My question is: how can I ensure that the tasks responsible for sending text deltas over the WebSocket are executed correctly and do not remain in the PENDING state? Is there some weird interaction to the OpenAI Assistant’s API via the event handler that I don’t know about?

I’ve been at this for longer than I’d care to admit at this point :smile: . Any insights or suggestions on what might be causing these tasks to remain pending and how to resolve it would be greatly appreciated!

do you have some kind of flush() function in the stack your are using? like if you need to send some text chunks to the client, you call the flush function.

I don’t think there’s a need to .flush() anything. Typically in a WebSocket implementation, you would ensure the event loop is running correctly and that you’re awaiting the WebSocket send operations directly to ensure they execute.

For instance, using await websocket.send_json(data) directly within my async functions should suffice.

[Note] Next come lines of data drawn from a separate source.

-- ==== Sys2Proof/Proofs/PortReports.lean ====
section
/-! SUPPORT. What a status report and a link error do in each state of the port (R139 to R146). -/

open Sys2Proof Sys2Proof.Machine

namespace Sys2Proof.Machine

/-! ## Words on the link (R139) -/

@[simp] theorem wordData_linkWord (d : BitVec 16) : wordData (linkWord d) = d := by
  unfold wordData linkWord
  ext i hi
  rw [BitVec.getElem_extractLsb', BitVec.getLsbD_append]
  simp [BitVec.getLsbD_eq_getElem hi]

@[simp] theorem parityHolds_linkWord (d : BitVec 16) : parityHolds (linkWord d) = true := by
  unfold parityHolds
  rw [wordData_linkWord]
  unfold linkWord
  rw [BitVec.getLsbD_append]
  simp

theorem statusOf_linkWord (d : BitVec 16) : statusOf (linkWord d) = ConverterStatus.ofCode d.toNat := by
  simp [statusOf]

/-- A word of bad parity, or of a code that is no converter state, is no status. -/
theorem statusOf_none {reply : LinkWord}
    (h : (reply.extractLsb' 1 16).toNat > 4 ∨ oddParity (reply.extractLsb' 1 16) ≠ reply.getLsbD 0) : statusOf reply = none := by
  unfold statusOf
  by_cases hp : parityHolds reply = true
  · rw [if_pos hp]
    have hcode : (wordData reply).toNat > 4 := h.resolve_right (fun hne => hne (by simpa [parityHolds, wordData] using hp))
    generalize (wordData reply).toNat = n at hcode
    match n, hcode with
    | n + 5, _ => rfl
  · rw [if_neg hp]

/-! ## The end of an action that moved the port alone -/

theorem settled_of_not_disabled {s : State} (h : s.port.state ≠ .disabled) : Settled s :=
  ⟨fun h' => h h'.1, by simp [State.mayVacate, h]⟩

theorem settle_port {s : State} {p : PortUnit} (h : Settled { s with port := p }) :
    settle s { s with port := p } = { s with port := p } :=
  settle_of_settled _ _ rfl h

/-- Where a share is applied, a port that reaches DISABLED goes to ENABLING at once (R141). -/
theorem settle_port_requests {s : State} {p : PortUnit} (hp : p.state = .disabled) (hz : s.apply.share ≠ 0) :
    settle s { s with port := p } = { s with port := { p with state := .enabling, enable := true, enableWait := 0 } } := by
  have henable : requestEnable { s with port := p } =
      { s with port := { p with state := .enabling, enable := true, enableWait := 0 } } := if_pos ⟨hp, hz⟩
  rw [settle, henable, vacate_of_not (by simp [State.mayVacate])]
  exact noteFaults_self { s with port := { p with state := .enabling, enable := true, enableWait := 0 } }

/-! ## A status report by the state of the port (R141, R142, R144 to R146) -/

section
variable {s : State} {st : ConverterStatus}

theorem reportEffect_disabled (h : s.port.state = .disabled) (hst : st ≠ .fault) : reportEffect st s = s := by
  unfold reportEffect
  rw [h]
  cases st with
  | fault => exact absurd rfl hst
  | _ => rfl

theorem reportEffect_enabling_waits (h : s.port.state = .enabling) (hst : st = .off ∨ st = .precharge) : reportEffect st s = s := by
  unfold reportEffect
  rw [h]
  rcases hst with rfl | rfl <;> rfl

theorem reportEffect_enabling_done (h : s.port.state = .enabling) (hst : st = .ready ∨ st = .running) :
    reportEffect st s = { s with port := { s.port with state := .enabled, command := 0, idleCount := 0 } } := by
  unfold reportEffect
  rw [h]
  rcases hst with rfl | rfl <;> rfl

theorem reportEffect_enabled (h : s.port.state = .enabled) (hst : st = .ready ∨ st = .running) : reportEffect st s = s := by
  unfold reportEffect
  rw [h]
  rcases hst with rfl | rfl <;> rfl

theorem reportEffect_dropout (h : s.port.state = .enabled) (hst : st = .off ∨ st = .precharge) :
    reportEffect st s = enterFaulted .dropout s := by
  unfold reportEffect
  rw [h]
  rcases hst with rfl | rfl <;> rfl

theorem reportEffect_disabling_waits (h : s.port.state = .disabling) (hst : st ≠ .off ∧ st ≠ .fault) : reportEffect st s = s := by
  unfold reportEffect
  rw [h]
  cases st with
  | off => exact absurd rfl hst.1
  | fault => exact absurd rfl hst.2
  | _ => rfl

theorem reportEffect_disabling_off (h : s.port.state = .disabling) :
    reportEffect .off s = { s with port := { s.port with state := .disabled } } := by
  unfold reportEffect
  rw [h]

theorem reportEffect_faulted (h : s.port.state = .faulted) (hst : st ≠ .off ∧ st ≠ .fault) :
    reportEffect st s = { s with port := { s.port with offRun := 0 } } := by
  unfold reportEffect
  rw [h]
  cases st with
  | off => exact absurd rfl hst.1
  | fault => exact absurd rfl hst.2
  | _ => rfl

theorem reportEffect_faulted_off (h : s.port.state = .faulted) :
    reportEffect .off s = { s with port :=
      if s.port.offRun + 1 < 10 then { s.port with offRun := s.port.offRun + 1 }
      else { s.port with offRun := 10, state := .disabled } } := by
  unfold reportEffect
  rw [h]
  by_cases hrun : s.port.offRun + 1 < 10
  · refine (if_pos hrun).trans ?_
    rw [if_pos hrun]
  · refine (if_neg hrun).trans ?_
    rw [if_neg hrun]
    rfl

theorem reportEffect_faulted_fault (h : s.port.state = .faulted) :
    reportEffect .fault s = dropCommand { s with port := { s.port with offRun := 0 } } := by
  unfold reportEffect
  rw [h]
  exact if_pos h

theorem reportEffect_fault (h : s.port.state ∈ [PortState.disabled, .enabling, .enabled, .disabling]) :
    reportEffect .fault s = enterFaulted .faultReport s := by
  unfold reportEffect
  simp only [List.mem_cons, List.not_mem_nil, or_false] at h
  rcases h with h | h | h | h <;> rw [h]
end

/-! ## The end of an exchange (R139, R140) -/

section
variable {s : State} {left : List Transaction} {owed : Nat}

/-- The port after a status report is counted. -/
def PortUnit.reported (p : PortUnit) (left : List Transaction) (owed : Nat) (st : ConverterStatus) : PortUnit :=
  { p with link := left, owed := owed, lastStatus := some st, missCount := 0 }

/-- The port after a link error is counted. -/
def PortUnit.missed (p : PortUnit) (left : List Transaction) (owed : Nat) : PortUnit :=
  { p with
    link := left, owed := owed, linkErr := count p.linkErr, missCount := min 3 (p.missCount + 1)
    offRun := if p.state = .faulted then 0 else p.offRun }

theorem takeStatus_of_ends (st : ConverterStatus) (h : ExchangeEnds s.port left owed) :
    takeStatus st s = reportEffect st { s with port := s.port.reported left owed st } := by
  rw [takeStatus_eq, reportCounted, endExchange_of_ends _ _ _ h]
  rfl

theorem takeLinkError_of_ends (h : ExchangeEnds s.port left owed) :
    takeLinkError s = if s.lossNext = true then enterFaulted .linkLoss { s with port := s.port.missed left owed }
      else { s with port := s.port.missed left owed } := by
  have hcounted : errorCounted s = { s with port := s.port.missed left owed } := by
    rw [errorCounted, endExchange_of_ends _ _ _ h]
    simp only [PortUnit.missed, Config.lossCount]
  rw [takeLinkError_eq, hcounted]

theorem takeReply_of_status {reply : LinkWord} {st : ConverterStatus} (hst : statusOf reply = some st) (s : State) :
    takeReply reply s = takeStatus st s := by
  unfold takeReply
  rw [hst]

theorem takeReply_of_error {reply : LinkWord} (hst : statusOf reply = none) : takeReply reply = takeLinkError := by
  funext s
  unfold takeReply
  rw [hst]

theorem exec_statusReport {reply : LinkWord} {st : ConverterStatus} (h : ExchangeEnds s.port left owed)
    (hst : statusOf reply = some st) :
    exec (.statusReport reply) s = .next (settle s (reportEffect st { s with port := s.port.reported left owed st })) := by
  change execStatusReport reply s = _
  rw [execStatusReport, if_pos (exchanging_of_ends _ _ _ h), act, takeReply_of_status hst, takeStatus_of_ends st h]

theorem exec_exchangeLinkError_eq (s : State) : exec .exchangeLinkError s = execExchangeLinkError s := rfl

theorem exec_exchangeLinkError (h : ExchangeEnds s.port left owed) :
    exec .exchangeLinkError s = .next (settle s (if s.lossNext = true then
        enterFaulted .linkLoss { s with port := s.port.missed left owed } else { s with port := s.port.missed left owed })) := by
  rw [exec_exchangeLinkError_eq, execExchangeLinkError, if_pos (exchanging_of_ends _ _ _ h), act, takeLinkError_of_ends h]

theorem exec_linkLoss (h : ExchangeEnds s.port left owed) (hloss : s.lossNext = true) :
    exec .linkLoss s = exec .exchangeLinkError s := by
  rw [exec_exchangeLinkError_eq]
  change execLinkLoss s = _
  simp [execLinkLoss, execExchangeLinkError, hloss, exchanging_of_ends _ _ _ h]

theorem lossNext_iff : s.lossNext = true ↔ 2 ≤ s.port.missCount ∧ ¬(s.port.state = .faulted ∧ 3 ≤ s.port.missCount) := by
  simp [State.lossNext, show Config.lossCount = 3 from rfl, imp_iff_not_or]

theorem statusOf_code {code : Nat} {st : ConverterStatus} (hst : ConverterStatus.ofCode code = some st) (hcode : code < 65536) :
    statusOf (linkWord (BitVec.ofNat 16 code)) = some st := by
  rw [statusOf_linkWord, BitVec.toNat_ofNat, Nat.mod_eq_of_lt hcode, hst]

/-- A report that moves the port alone and leaves nothing outstanding. -/
theorem exec_report_port {code : Nat} {st : ConverterStatus} {p : PortUnit} (h : ExchangeEnds s.port left owed)
    (hst : ConverterStatus.ofCode code = some st) (hcode : code < 65536)
    (heff : reportEffect st { s with port := s.port.reported left owed st } = { s with port := p }) (hp : Settled { s with port := p }) :
    exec (.statusReport (linkWord (BitVec.ofNat 16 code))) s = .next { s with port := p } := by
  rw [exec_statusReport h (statusOf_code hst hcode), heff, settle_port hp]
end

end Sys2Proof.Machine

/-- Settles O51: each report by the state of the port, and the counts of a link error. -/
theorem statusReportMovesThePort : Obligations.StatusReportMovesThePort := by
  intro s left owed h hs
  have hsame (p : PortUnit) (hstate : p.state = s.port.state) (hcommand : p.command = s.port.command) : Settled { s with port := p } :=
    hs.congr hstate hcommand rfl rfl
  refine ⟨fun code st hmem => ?_, fun reply hbad => ?_, ?_⟩
  · obtain ⟨hst, hlt, hnofault, hlow, hmid, hother, hzero, hfour⟩ : ConverterStatus.ofCode code = some st ∧ code < 65536 ∧
        (code ≠ 4 → st ≠ .fault) ∧ (code < 2 → st = .off ∨ st = .precharge) ∧ (code = 2 ∨ code = 3 → st = .ready ∨ st = .running) ∧
        (code ∈ [1, 2, 3] → st ≠ .off ∧ st ≠ .fault) ∧ (code = 0 → st = .off) ∧ (code = 4 → st = .fault) := by
      simp only [List.mem_cons, Prod.mk.injEq, List.not_mem_nil, or_false] at hmem
      rcases hmem with ⟨rfl, rfl⟩ | ⟨rfl, rfl⟩ | ⟨rfl, rfl⟩ | ⟨rfl, rfl⟩ | ⟨rfl, rfl⟩ <;> simp [ConverterStatus.ofCode]
    refine ⟨fun hp hc => ?_, fun hp hc => ?_, fun hp hc => ?_, fun hp hc => ?_, fun hp hc => ?_, fun hp hc hclosing => ?_,
      fun hp hc => ?_, fun hp hc => ?_, fun hp hc hrun => ?_⟩
    · exact exec_report_port h hst hlt (reportEffect_disabled hp (hnofault hc)) (hsame _ rfl rfl)
    · exact exec_report_port h hst hlt (reportEffect_enabling_waits hp (hlow hc)) (hsame _ rfl rfl)
    · exact exec_report_port h hst hlt (reportEffect_enabling_done hp (hmid hc)) (settled_of_not_disabled (by simp))
    · exact exec_report_port h hst hlt (reportEffect_enabled hp (hmid hc)) (hsame _ rfl rfl)
    · exact exec_report_port h hst hlt (reportEffect_disabling_waits hp (hother hc)) (hsame _ rfl rfl)
    · obtain rfl := hzero hc
      have heff := reportEffect_disabling_off (s := { s with port := s.port.reported left owed .off }) hp
      rw [exec_statusReport h (statusOf_code hst hlt)]
      by_cases hz : s.apply.share = 0
      · simp only [hz, if_true]
        refine (congrArg (fun x => Host.Outcome.next (settle s x)) heff).trans (congrArg Host.Outcome.next ?_)
        exact settle_port ⟨fun h' => h'.2 hz, by simp [State.mayVacate, hclosing]⟩
      · simp only [hz, if_false]
        refine (congrArg (fun x => Host.Outcome.next (settle s x)) heff).trans (congrArg Host.Outcome.next ?_)
        exact settle_port_requests rfl hz
    · exact exec_report_port h hst hlt (reportEffect_faulted hp (hother hc)) (hsame _ rfl rfl)
    · obtain rfl := hfour hc
      exact exec_report_port h hst hlt (reportEffect_faulted_fault hp) (settled_of_not_disabled (by simp [hp]))
    · obtain rfl := hzero hc
      refine exec_report_port h hst hlt ((reportEffect_faulted_off (s := { s with port := s.port.reported left owed .off }) hp).trans ?_) (hsame _ rfl rfl)
      rw [if_pos (show (s.port.reported left owed .off).offRun + 1 < 10 from hrun)]
      rfl
  · rw [exec_exchangeLinkError_eq]
    change execStatusReport reply s = _
    simp [execStatusReport, execExchangeLinkError, takeReply_of_error (statusOf_none hbad)]
  · refine ⟨fun hfew => ?_, fun hf hcount => ?_⟩
    · have hloss : ¬s.lossNext = true := by
        rw [lossNext_iff]
        rintro ⟨hmany, hnot⟩
        rcases hfew with hlt | hthree
        · omega
        · exact hnot hthree
      rw [exec_exchangeLinkError h, if_neg hloss]
      exact congrArg Host.Outcome.next (settle_port (hsame (s.port.missed left owed) rfl rfl))
    · have hloss : s.lossNext = true := lossNext_iff.mpr ⟨by omega, by omega⟩
      refine ⟨exec_linkLoss h hloss, ?_⟩
      have hdrop : enterFaulted .linkLoss { s with port := s.port.missed left owed } =
          dropCommand { s with port := s.port.missed left owed } := if_pos hf
      rw [exec_exchangeLinkError h, if_pos hloss, hdrop]
      exact congrArg Host.Outcome.next (settle_port (settled_of_not_disabled (by simp [PortUnit.missed, hf])))
end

Perhaps a better question here is, is there a better way for me to get the tokens to the front end other than websockets? My main constraint is that I don’t want to poll the thread directly in the client.

Why are you overriding the events in EventHandler?

As I understand it, the point of the EventHandler is to be used to adapt to custom application logic. Please feel free to correct me if I’m mistaken.

Rather than to merely print the text deltas to the terminal or log, I want to send them to my client. Currently, i’ve attempted to implement that using websockets. Therefore, the intent behind overriding those methods is to be able to send my text deltas through the websocket to my client.

Perhaps its something to do with the type of client I’m using?

The folks at chainlit have created this:

So I’m inclined to believe it’s possible.

How might I leverage the async client AsyncOpenAI with what I’m trying to accomplish here?

I’ve confirmed that the issue is due to not using the async client.

I changed my event_handler to use AsyncAssistantEventHandler:

from openai import AsyncAssistantEventHandler

In my main.py file I added an async client for the async streaming calls AsyncOpenAI.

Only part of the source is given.